[Start of section]
-- ==== Sys2Proof/Config.lean ====
section
/-! DEFINITION. The parameters this hardware fixes (spec/00_scope.md rule R6) and the one value the spec leaves
undefined. Every rule is written in terms of these names, never of the literals (R7). -/

namespace Sys2Proof

/-- `N`, the half size of each audio buffer, in samples (R6, R7). -/
def Config.N : Nat := 2048

/-- `BUF_LEN` = `2N`, the length of each of the two circular sample buffers (R6). -/
def Config.bufLen : Nat := 2 * Config.N

/-- `NUM_CH`: the audio channels, LEFT and RIGHT (R6). -/
def Config.numCh : Nat := 2

/-- `LEFT_BASE`: the `SMP` element address of `left[0]` (R70, R76). -/
def Config.leftBase : Nat := 0

/-- `RIGHT_BASE`: the `SMP` element address of `right[0]` (R70, R76). -/
def Config.rightBase : Nat := 4096

/-- The number of elements of the sample memory `SMP` (R13, R70). -/
def Config.smpSize : Nat := 8192

/-- `SILENCE`: the DAC midpoint (R6, R75). -/
def Config.silence : Sample := 0x800

/-- `NUM_FB`: the number of framebuffers (R6). -/
def Config.numFb : Nat := 3

/-- `FB_SIZE`: bytes per framebuffer (R6). -/
def Config.fbSize : Nat := 1024

/-- The number of elements of the framebuffer memory `FB` (R13, R80). -/
def Config.fbMemSize : Nat := Config.numFb * Config.fbSize

/-- `INIT_RENDER`: the initial render slot (R6, R190). -/
def Config.initRender : Fin 3 := 0

/-- `INIT_READY`: the initial ready slot (R6, R190). -/
def Config.initReady : Fin 3 := 2

/-- `INIT_TRANSFER`: the initial transfer slot (R6, R190). -/
def Config.initTransfer : Fin 3 := 1

/-- `DEFAULT_MAX_DRIFT`: the drift band when 0 is passed to SYN_INIT (R6, R38). -/
def Config.defaultMaxDrift : Word := 2

/-- `DEFAULT_SAMPLE_RATE` in Hz (R6, R280). No operation reads it: the rate is an operand of SYN_INIT. -/
def Config.defaultSampleRate : Word := 32000

/-- The quotient of an audio sample count by `samples_per_frame = 0`. R224 defines the audio frame index "only when
`syn.samples_per_frame >= 1`", and SYN_DECIDE divides without a test because in RUNNING the divisor is never 0
(R225, R37). In a state no run reaches (RUNNING with divisor 0) the quotient is this FREE VALUE: it has no body, so
nothing can be proved of it. Log entry 10, DESIGN CHOICE, safe. -/
opaque Config.noQuotient : Word → Word

end Sys2Proof
end

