/-- R153, R154, R156, R157: the four polls of the AUD unit, each with its encoding and its value. -/
def Obligations.AudPolls : Prop :=
  decode .fg [0x04000000] = .ok .audNeedsRefill ∧ decode .fg [0x05000000] = .ok .audGetFillHalf ∧
  decode .fg [0x07000000] = .ok .audGetLbuf ∧ decode .fg [0x08000000] = .ok .audGetRbuf ∧
  ∀ s : State,
    (s.aud.needsRefill = false → exec .audNeedsRefill s = .next (s.answer .fg .ok 0)) ∧
    (s.aud.needsRefill = true → exec .audNeedsRefill s = .next (s.answer .fg .ok 1)) ∧
    (s.aud.fillHalf = .first → exec .audGetFillHalf s = .next (s.answer .fg .ok 0)) ∧
    (s.aud.fillHalf = .second → exec .audGetFillHalf s = .next (s.answer .fg .ok 1)) ∧
    exec .audGetLbuf s = .next (s.answer .fg .ok 0) ∧ exec .audGetRbuf s = .next (s.answer .fg .ok 4096)

/-- R155: AUD_FILLED clears the request, whether or not one was pending, and counts one refill modulo 2^32. -/
def Obligations.AudFilledAcknowledges : Prop :=
  decode .fg [0x06000000] = .ok .audFilled ∧
  ∀ s : State, ∃ c : Word, c.toNat = (s.aud.refillCount.toNat + 1) % 2 ^ 32 ∧
    exec .audFilled s =
      .next (({ s with aud := { s.aud with needsRefill := false, refillCount := c } } : State).answer .fg .ok 0)

/-- R158, R159: SMP_WRL and SMP_WRR, each with its encoding, performed in every state and into either half: the one element the index names holds
the value, and every other element of both channels is as it was. -/
def Obligations.SampleStoresWriteOneElement : Prop :=
  ∀ (s : State) (idx : BitVec 12) (val : Sample), memWf Config.smpSize s.smp = true →
    decode .fg [BitVec.ofNat 32 (0x09000000 + 2 ^ 12 * idx.toNat + val.toNat)] = .ok (.smpWrl idx val) ∧
    decode .fg [BitVec.ofNat 32 (0x0A000000 + 2 ^ 12 * idx.toNat + val.toNat)] = .ok (.smpWrr idx val) ∧
    leftAddr idx = idx.toNat ∧ rightAddr idx = 4096 + idx.toNat ∧
    (∃ m : Mem 12, exec (.smpWrl idx val) s = .next (({ s with smp := m } : State).answer .fg .ok 0) ∧
      memRead m (leftAddr idx) = val ∧ (∀ a, a ≠ leftAddr idx → memRead m a = memRead s.smp a) ∧
      memWf Config.smpSize m = true) ∧
    (∃ m : Mem 12, exec (.smpWrr idx val) s = .next (({ s with smp := m } : State).answer .fg .ok 0) ∧
      memRead m (rightAddr idx) = val ∧ (∀ a, a ≠ rightAddr idx → memRead m a = memRead s.smp a) ∧
      memWf Config.smpSize m = true)

/-- R160, R161: SMP_RDL and SMP_RDR, each with its encoding, answer the element the index names and change nothing; a
header with a bit of `val` set is illegal. -/
def Obligations.SampleLoadsReadOneElement : Prop :=
  ∀ (s : State) (idx val : BitVec 12), ∃ l r : Word,
    decode .fg [BitVec.ofNat 32 (0x0B000000 + 2 ^ 12 * idx.toNat + val.toNat)] =
      (if val = 0 then .ok (.smpRdl idx) else .error .nonzeroBits) ∧
    decode .fg [BitVec.ofNat 32 (0x0C000000 + 2 ^ 12 * idx.toNat + val.toNat)] =
      (if val = 0 then .ok (.smpRdr idx) else .error .nonzeroBits) ∧
    l.toNat = (s.left idx.toNat).toNat ∧ r.toNat = (s.right idx.toNat).toNat ∧
    exec (.smpRdl idx) s = .next (s.answer .fg .ok l) ∧ exec (.smpRdr idx) s = .next (s.answer .fg .ok r)
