/-! ## AUD unit -/

/-- A1. -/
theorem test_audInit : after (fun t => (t.aud.state, t.aud.syncAttached, reply t)) (exec (.audInit true) State.reset) =
    some (.ready, true, some (.ok, 0)) := by decide
/-- A5. -/
theorem test_audInit_ready : replyTo (.audInit true) (audIn .ready 0) = some (some (.badState, 0)) := by decide
/-- A7. -/
theorem test_audStart : after (fun t => (t.aud.state, t.aud.pos)) (exec .audStart (audIn .ready 100)) =
    some (.playing, 0) := by decide
/-- A3. -/
theorem test_audStart_reset : replyTo .audStart State.reset = some (some (.badState, 0)) := by decide
/-- A7. -/
theorem test_audStop : after (fun t => (t.aud.state, t.aud.pos)) (exec .audStop (audIn .playing 100)) =
    some (.ready, 100) := by decide
/-- A3. -/
theorem test_audStop_reset : replyTo .audStop State.reset = some (some (.badState, 0)) := by decide
/-- P1 step 4. -/
theorem test_audNeedsRefill : replyTo .audNeedsRefill { State.reset with aud := { Aud.atReset with needsRefill := true } } =
    some (some (.ok, 1)) := by decide
/-- P2 step 10. -/
theorem test_audGetFillHalf : replyTo .audGetFillHalf { State.reset with aud := { Aud.atReset with fillHalf := .second } } =
    some (some (.ok, 1)) := by decide
/-- A12. -/
theorem test_audFilled : after (fun t => (t.aud.needsRefill, t.aud.refillCount))
    (exec .audFilled { State.reset with aud := { Aud.atReset with needsRefill := true, refillCount := 4 } }) =
    some (false, 5) := by decide
/-- A17. -/
theorem test_audFilled_wraps : after (fun t => t.aud.refillCount)
    (exec .audFilled { State.reset with aud := { Aud.atReset with refillCount := 0xFFFFFFFF } }) = some 0 := by decide
/-- R156. -/
theorem test_audGetLbuf : replyTo .audGetLbuf State.reset = some (some (.ok, 0)) := by decide
/-- R157. -/
theorem test_audGetRbuf : replyTo .audGetRbuf State.reset = some (some (.ok, 4096)) := by decide
/-- A4: the channels are separate. -/
theorem test_smpWrl : after (fun t => (t.left 5, t.right 5)) (exec (.smpWrl 5 0x123) State.reset) =
    some (0x123, 0) := by decide
/-- A write of 0 leaves no entry. -/
theorem test_smpWrl_zero : after (fun t => t.smp) (exec (.smpWrl 5 0) { State.reset with smp := [(5, 1), (6, 2)] }) =
    some [(6, 2)] := by decide
/-- A4, the other channel, at the last index. -/
theorem test_smpWrr : after (fun t => t.smp) (exec (.smpWrr 4095 0xFFF) { State.reset with smp := [(4095, 1)] }) =
    some [(4095, 1), (8191, 0xFFF)] := by decide
/-- A4. -/
theorem test_smpRdl : replyTo (.smpRdl 5) { State.reset with smp := [(5, 0x123), (4101, 0x456)] } =
    some (some (.ok, 0x123)) := by decide
/-- A2. -/
theorem test_smpRdl_reset : replyTo (.smpRdl 0) State.reset = some (some (.ok, 0)) := by decide
/-- A4. -/
theorem test_smpRdr : replyTo (.smpRdr 5) { State.reset with smp := [(5, 0x123), (4101, 0x456)] } =
    some (some (.ok, 0x456)) := by decide
/-- A9. -/
theorem test_trig_half : after (fun t => (t.aud.pos, t.aud.fillHalf, t.aud.needsRefill, t.aud.samplesPlayed, t.dac))
    (exec .trig { audIn .playing 2047 with smp := [(2047, 0x111), (6143, 0x222)] }) =
    some (2048, .first, true, 2048, [⟨0x111, 0x222⟩]) := by decide
/-- A10. -/
theorem test_trig_end : after (fun t => (t.aud.pos, t.aud.fillHalf, t.aud.needsRefill)) (exec .trig (audIn .playing 4095)) =
    some (0, .second, true) := by decide
/-- A14. -/
theorem test_audHt_reset : after (fun t => (t.aud.state, t.aud.needsRefill, t.aud.samplesPlayed, t.aud.pos))
    (exec .audHt State.reset) = some (.reset, true, 2048, 0) := by decide
/-- P1 step 5: the second event counts an underrun. -/
theorem test_audHt_underrun : after (fun t => t.aud.underrunCount)
    (exec .audHt { State.reset with aud := { Aud.atReset with needsRefill := true } }) = some 1 := by decide
/-- A16. -/
theorem test_audTc_wraps : after (fun t => (t.aud.samplesPlayed, t.aud.underrunCount, t.syn.audioSamplesPlayed, t.aud.fillHalf))
    (exec .audTc { synIn .running 1066 2 0xFFFFF800 0 with
      aud := { Aud.atReset with samplesPlayed := 0xFFFFF800, underrunCount := 0xFFFFFFFF, needsRefill := true, syncAttached := true } }) =
    some (0, 0, 0, .second) := by decide
/-- A19: a tick forwarded to a synchroniser that is not RUNNING is dropped. -/
theorem test_audTc_dropped : after (fun t => t.syn.audioSamplesPlayed)
    (exec .audTc { synIn .ready 1066 2 0 0 with aud := { Aud.atReset with syncAttached := true } }) = some 0 := by decide
/-- A18. -/
theorem test_audErr : after (fun t => t.aud.state) (exec .audErr (audIn .playing 0)) = some .error := by decide
/-- A3. -/
theorem test_audErr_reset : replyTo .audErr State.reset = some (some (.badState, 0)) := by decide

/-! ## DSP unit -/

/-- R190. -/
theorem test_dspInit : after (fun t => (t.dsp.render, t.dsp.ready, t.dsp.transfer, t.dsp.framesRendered))
    (exec .dspInit { State.reset with dsp := { Dsp.atReset with render := 1, ready := 0, transfer := 2, framesRendered := 7 } }) =
    some (0, 2, 1, 0) := by decide
/-- R190: rejected while a transfer is in flight. -/
theorem test_dspInit_busy : replyTo .dspInit sending = some (some (.badState, 0)) := by decide
/-- P3 step 4. -/
theorem test_dspGetRender : replyTo .dspGetRender { State.reset with dsp := { Dsp.atReset with render := 2, ready := 0 } } =
    some (some (.ok, 2048)) := by decide
/-- P3 step 3. -/
theorem test_dspSwap : after (fun t => (t.dsp.render, t.dsp.ready, t.dsp.transfer, t.dsp.framesRendered))
    (exec .dspSwap State.reset) = some (2, 0, 1, 1) := by decide
/-- P3 step 8. -/
theorem test_dspHasFrame : replyTo .dspHasFrame queued = some (some (.ok, 1)) := by decide
/-- P3 step 9, from one queued frame. -/
theorem test_dspStartXfer : after (fun t => (t.dsp, reply t)) (exec .dspStartXfer queued) =
    some (⟨0, 1, 2, true, 1, 0⟩, some (.ok, 1)) := by decide
/-- P3 step 15. -/
theorem test_dspStartXfer_busy : replyTo .dspStartXfer sending = some (some (.ok, 0)) := by decide
/-- P3 step 10, with the initial transfer slot. -/
theorem test_dspGetXfer : replyTo .dspGetXfer State.reset = some (some (.ok, 1024)) := by decide
/-- R196: the last element. -/
theorem test_fbWr : after (fun t => t.fb) (exec (.fbWr 3071 0xAA) State.reset) = some [(3071, 0xAA)] := by decide
/-- E26. -/
theorem test_fbWr_past_end : replyTo (.fbWr 0xC00 1) State.reset = some (some (.invalidParam, 0)) := by decide
/-- R197. -/
theorem test_fbRd : replyTo (.fbRd 2047) sending = some (some (.ok, 0xCC)) := by decide
/-- R197: the first address past the end. -/
theorem test_fbRd_past_end : replyTo (.fbRd 3072) State.reset = some (some (.invalidParam, 0)) := by decide
/-- P3 step 11, with slot 1 in flight. -/
theorem test_xferRd : replyTo (.xferRd 1023) sending = some (some (.ok, 0xCC)) := by decide
/-- Z4. -/
theorem test_xferRd_idle : replyTo (.xferRd 5) State.reset = some (some (.badState, 0)) := by decide
/-- P3 step 16. -/
theorem test_dspDone : after (fun t => (t.dsp.transferBusy, t.dsp.framesTransferred)) (exec .dspDone sending) =
    some (false, 1) := by decide
/-- P3 step 18. -/
theorem test_dspDone_idle : replyTo .dspDone State.reset = some (some (.badState, 0)) := by decide

/-! ## SYN unit -/

/-- S2. -/
theorem test_synInit : after (fun t => (t.syn.state, t.syn.samplesPerFrame, t.syn.maxDriftFrames))
    (exec (.synInit 32000 30 0) State.reset) = some (.ready, 1066, 2) := by decide
/-- S3. -/
theorem test_synInit_quotient_zero : replyTo (.synInit 20 30 2) State.reset = some (some (.invalidParam, 0)) := by decide
/-- S4. -/
theorem test_synStart : after (fun t => t.syn.state) (exec .synStart (synIn .ready 1066 2 0 0)) = some .running := by decide
/-- S4: STOPPED is terminal. -/
theorem test_synStart_stopped : replyTo .synStart (synIn .stopped 1066 2 0 0) = some (some (.badState, 0)) := by decide
/-- S4. -/
theorem test_synStop : after (fun t => t.syn.state) (exec .synStop (synIn .running 1066 2 0 0)) = some .stopped := by decide
/-- S5. -/
theorem test_synTick : after (fun t => t.syn.audioSamplesPlayed) (exec (.synTick 2048) (synIn .running 1066 2 6144 0)) =
    some 8192 := by decide
/-- S1. -/
theorem test_synTick_reset : after (fun t => t.syn.audioSamplesPlayed) (exec (.synTick 2048) State.reset) = some 0 := by decide
/-- S7: below the band; S6: at its edge; S19: the wrapped difference; S1: before a start. -/
theorem test_synDecide_lower :
    decided (synIn .running 1066 2 8192 4) = some (0, 0xFFFFFFFD, some (.ok, 1)) ∧
    decided (synIn .running 1066 2 8192 5) = some (0, 0xFFFFFFFE, some (.ok, 0)) ∧
    decided (synIn .running 1 2 0xFFFFFFFF 0) = some (1, 0, some (.ok, 0)) ∧
    decided State.reset = some (0, 0, some (.ok, 3)) :=
  ⟨by decide, by decide, by decide, by decide⟩
/-- S9 above the band; S20, S21 and S23 at the ends of the 32-bit difference. -/
theorem test_synDecide_upper :
    decided (synIn .running 1066 2 8192 10) = some (3, 0, some (.ok, 2)) ∧
    decided (synIn .running 1 2 0 0x80000000) = some (0, 0x80000000, some (.ok, 1)) ∧
    decided (synIn .running 1 0x80000000 0 0x80000000) = some (0, 0x80000000, some (.ok, 0)) ∧
    decided (synIn .running 1 2 0 0x7FFFFFFF) = some (0x7FFFFFFF, 0, some (.ok, 2)) :=
  ⟨by decide, by decide, by decide, by decide⟩
/-- S26. -/
theorem test_synRendered : after (fun t => (t.syn.videoFramesRendered, t.syn.framesSkipped))
    (exec .synRendered (synIn .running 1066 2 0 5)) = some (6, 0) := by decide
/-- S27. -/
theorem test_synSkipped : after (fun t => (t.syn.videoFramesRendered, t.syn.framesSkipped))
    (exec .synSkipped (synIn .running 1066 2 0 4)) = some (5, 1) := by decide
/-- S30. -/
theorem test_synAframe : replyTo .synAframe (synIn .stopped 1066 2 8192 0) = some (some (.ok, 7)) := by decide
/-- S1. -/
theorem test_synAframe_reset : replyTo .synAframe State.reset = some (some (.badState, 0)) := by decide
[End of section]
EXERCISE DIRECTIONS: What you return should be the lines from the beginning of the records through the one that contains "def Config.bufLen : Nat := 2 * Config.N", repeated exactly and with no additions.

SOLUTION TO THE EXERCISE:
-- ==== Sys2Proof/Config.lean ====
section
/-! DEFINITION. The parameters this hardware fixes (spec/00_scope.md rule R6) and the one value the spec leaves
undefined. Every rule is written in terms of these names, never of the literals (R7). -/

namespace Sys2Proof

/-- `N`, the half size of each audio buffer, in samples (R6, R7). -/
def Config.N : Nat := 2048

/-- `BUF_LEN` = `2N`, the length of each of the two circular sample buffers (R6). -/
def Config.bufLen : Nat := 2 * Config.N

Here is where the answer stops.